On needle exchanges, I think we do not know yet how well they work. Some people say they work, some people say they don’t. In the context of HIV, we ought to be looking at exchanges and systematically analysing, but I think the jury is out.
STEPHEN I RENNARD: Addiction as a whole seems to be increasing as a problem for America. While our goals have not been met with smoking, there certainly has been some success in reducing the number of smokers. Can you explain the apparent decrease in smoking prevalence while there is an increase in other kinds of addictive behaviour?
JOSEPH A CALIFANO: Let me make something clear. We have had remarkable success in this country in reducing the use of experimental drugs, and it is by experimentation that you ultimately become hooked. Nobody who snorts their first cocaine or smokes their first joint thinks they are going to get hooked.

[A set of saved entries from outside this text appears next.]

/-- One block of a grid on its core; under REC its first interval starts with it (R309). -/
def State.putBlock (s : State) (g : Grid) (cluster : Option Nat) (rank id slot core base : Nat) : State :=
  let hs := s.held core
  let at_ := (warpSlots hs g.warps s.tick).getD []
  let act := activeFlags hs [] at_
  let b : Block :=
    { key := s.nextKey, ctx := g.ctx, grid := g.key, blockId := BitVec.ofNat 32 id, cluster := cluster, crank := rank, nthr := g.lrec.nthr,
      core := core, lslot := slot, bslot := freeBslot hs s.tick, spBase := 1024 * base, spSize := 1024 * g.lrec.spad,
      tiles := (freeTiles hs g.lrec.nacc s.tick).getD [], place := s.place (core / 8), codeBase := g.lrec.code, handler := g.handler,
      dbg := (s.ctx g.ctx).dbgLatch,
      ecs := g.lrec.ecscope.map fun e => { scope := e },
      warps := mapFrom 0 (fun i p => Warp.start g.lrec.nthr i g.lrec.code g.lrec.param s.tick p (act.getD i false)) at_ }
  (({ s with blocks := s.blocks ++ [b.sched (s.ctx g.ctx)] }.bump).acquire s.nextKey (if g.host then 5 else 4)).atBoundary s.nextKey

/-- The code lines of a grid's address space leave the partition's instruction caches (R184). -/
def State.dropCode (s : State) (c : Nat) : State :=
  let x := s.ctx c
  { s with cores := s.cores.map fun e =>
      (e.1, if (tgetD s.wh.partmap (e.1 / 8) 0xFF).toNat = x.part.toNat then
              { e.2 with icache := e.2.icache.filter fun l => l.asid != x.asid } else e.2) }

def State.modGrid (s : State) (k : Nat) (f : Grid → Grid) : State := { s with grids := modWhere (fun g => g.key == k) f s.grids }

/-- What the dispatch of a grid's first block does: the layout snapshot (R75), the grid's number (R315), the turn (R71), which passes to the
next queue then (log 94), the code lines (R184). -/
def State.startGrid (s : State) (g : Grid) : State :=
  if g.started then s
  else
    let n := (s.ctx g.ctx).gridCount
    let t := s.gridTlr g
    let s := if g.lrec.tlrv then (s.tlrCopy (s.ctx g.ctx) g.lrec.tlri).1 else s
    let s := s.modGrid g.key fun x => { x with started := true, num := n, tlr := t }
    let s := s.modCtx g.ctx fun x => { x with gridCount := n + 1 }
    let s := if g.chain then s else s.modWh fun w => { w with queueTurn := tset w.queueTurn (min g.prio 7) ((g.turn + 1) % Config.queues) }
    s.dropCode g.ctx

/-- A die leaves idle states before a block is placed on it (R336). -/
def State.wakeDie (s : State) (die : Nat) : State := s.modWh fun w => { w with pwrst := tset w.pwrst die 0 }

/-- BLOCK_PLACE (R72, R73): the grid's next block, or its whole next cluster, goes to its cores in one step, where room is free
and nothing goes before it. -/
def execBlockPlace (grid : Nat) (s : State) : Host.Outcome State Fault Refusal :=
  .next <| match s.grids.find? fun g => g.key == grid with
  | none => s
  | some g =>
    if !s.placeable g || !s.first (s.rank g g.kind) then s
    else match s.findSpot g with
      | none => s
      | some (cell, cores, base) =>
        let s := (s.startGrid g).wakeDie (cell / 6)
        let part := (s.ctx g.ctx).part.toNat
        let s := s.modWh fun w => { w with cellTurn := tset w.cellTurn part (cell + 1) }
        let cluster := if cores.length = 1 then none else some s.nextKey
        let s := (mapFrom 0 (fun i e => (i, e)) cores).foldl (fun s e => s.putBlock g cluster e.1 (g.next + e.1) e.2.1 e.2.2 base) s
        s.modGrid grid fun x => { x with next := g.next + cores.length }

/-! ## The end of a block (R231, R66) -/

/-- The block of the word in flight. -/
def State.curBlock (s : State) : Option Nat := match s.cur with | some (k, _) => some k | none => none

/-- The block is removed, with what it held. -/
def State.dropBlock (s : State) (b : Block) : State :=
  let s := { s with blocks := s.blocks.filter fun x => decide (x.key ≠ b.key),
                    recordings := s.recordings.filter fun r => decide (r.block ≠ b.key),
                    cur := if s.curBlock = some b.key then none else s.cur }
  s.modCore b.core fun k => { k with frags := k.frags.filter fun e => decide (e.2.block ≠ b.key),
                                     latches := k.latches.filter fun e => decide (e.2.block ≠ b.key) }

/-- A block of a grid has ended; after the last one the completion word is added to and the grid is gone. -/
def State.gridEnd (s : State) (k : Nat) : State :=
  match s.grids.find? fun g => g.key == k with
  | none => s
  | some g =>
    if g.lrec.nblk ≤ g.ended + 1 then
      ({ s with grids := s.grids.filter fun x => decide (x.key ≠ k) }).completionAdd g.ctx g.lrec.done.toNat 1 g.host
    else s.modGrid k fun x => { x with ended := g.ended + 1 }

/-- Every thread has exited, nothing holds a warp's next clause, every counted store is acknowledged and no command is left. -/
def Block.over (b : Block) : Bool :=
  b.replay.isNone && b.warps.all (fun w => !w.isLive && w.hold.isEmpty && w.stores.all (·.uo)) && b.ecs.all fun e => e.cmds.isEmpty

/-- The block is the home of a ring, and another block of its cluster has threads that may run a ring form: it keeps what it holds, and may be
stowed with its cluster (R318, R392; log 122). -/
def State.lingers (s : State) (b : Block) : Bool :=
  b.over && !b.rings.isEmpty && (s.clusterOf b).any fun y => decide (y.key ≠ b.key) && y.warps.any Warp.isLive

/-- BLOCK_END (R231): a block whose threads have exited frees its resources once its release counters are zero and its commands
are done, and no other member of its cluster may need its ring. The completion add follows every store of the block and every store
that it has read (R170). A handler's record has had its handler (R347). -/
def execBlockEnd (b : Nat) (s : State) : Host.Outcome State Fault Refusal :=
  .next <| match s.block? b with
  | none => s
  | some bl =>
    if !bl.resident || !bl.over || s.lingers bl || s.replaying b then s
    else
      let s := forN bl.warps.length (fun i s => (s.drainSeen b i).drainAll b i) (s.windowSettle bl)
      let s := match bl.handler with
        | some rid => s.modCtx bl.ctx fun x =>
            { x with recs := modWhere (fun r => r.rid.toNat == rid) (fun r => { r with handling := .done }) x.recs }
        | none => s
      ((s.dropBlock bl).gridEnd bl.grid).wakeAll

end Sys2Proof.Machine
end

We have had a 50 % reduction in drug use in this country. On the “Nightline” programme recently, Ted Koppel pointed out the sharp reductions in cocaine use among the general population and in marijuana use among young people. There has been a small increase in the last year or two, but I think this is because the consistent messages of recent years have become mixed, partly by the Surgeon General, partly by the revival of pot as a big part of our popular music and in the movies. We have had some increase in smoking as well, I think partly because there is so much smoking in movies and because of the contemporary culture among our young people.
The two things I wish I had known in my years at HEW in the way that I know them now are first the relation between weight and quitting smoking as far as young women are concerned, and what a tremendous motivation that was to keep women smoking; and second, I did not really appreciate how critical those years from 10 to 20 were for every aspect of what the government does in terms of research and prevention. If we get people through those teenage years without smoking or without using drugs, they are home and dry.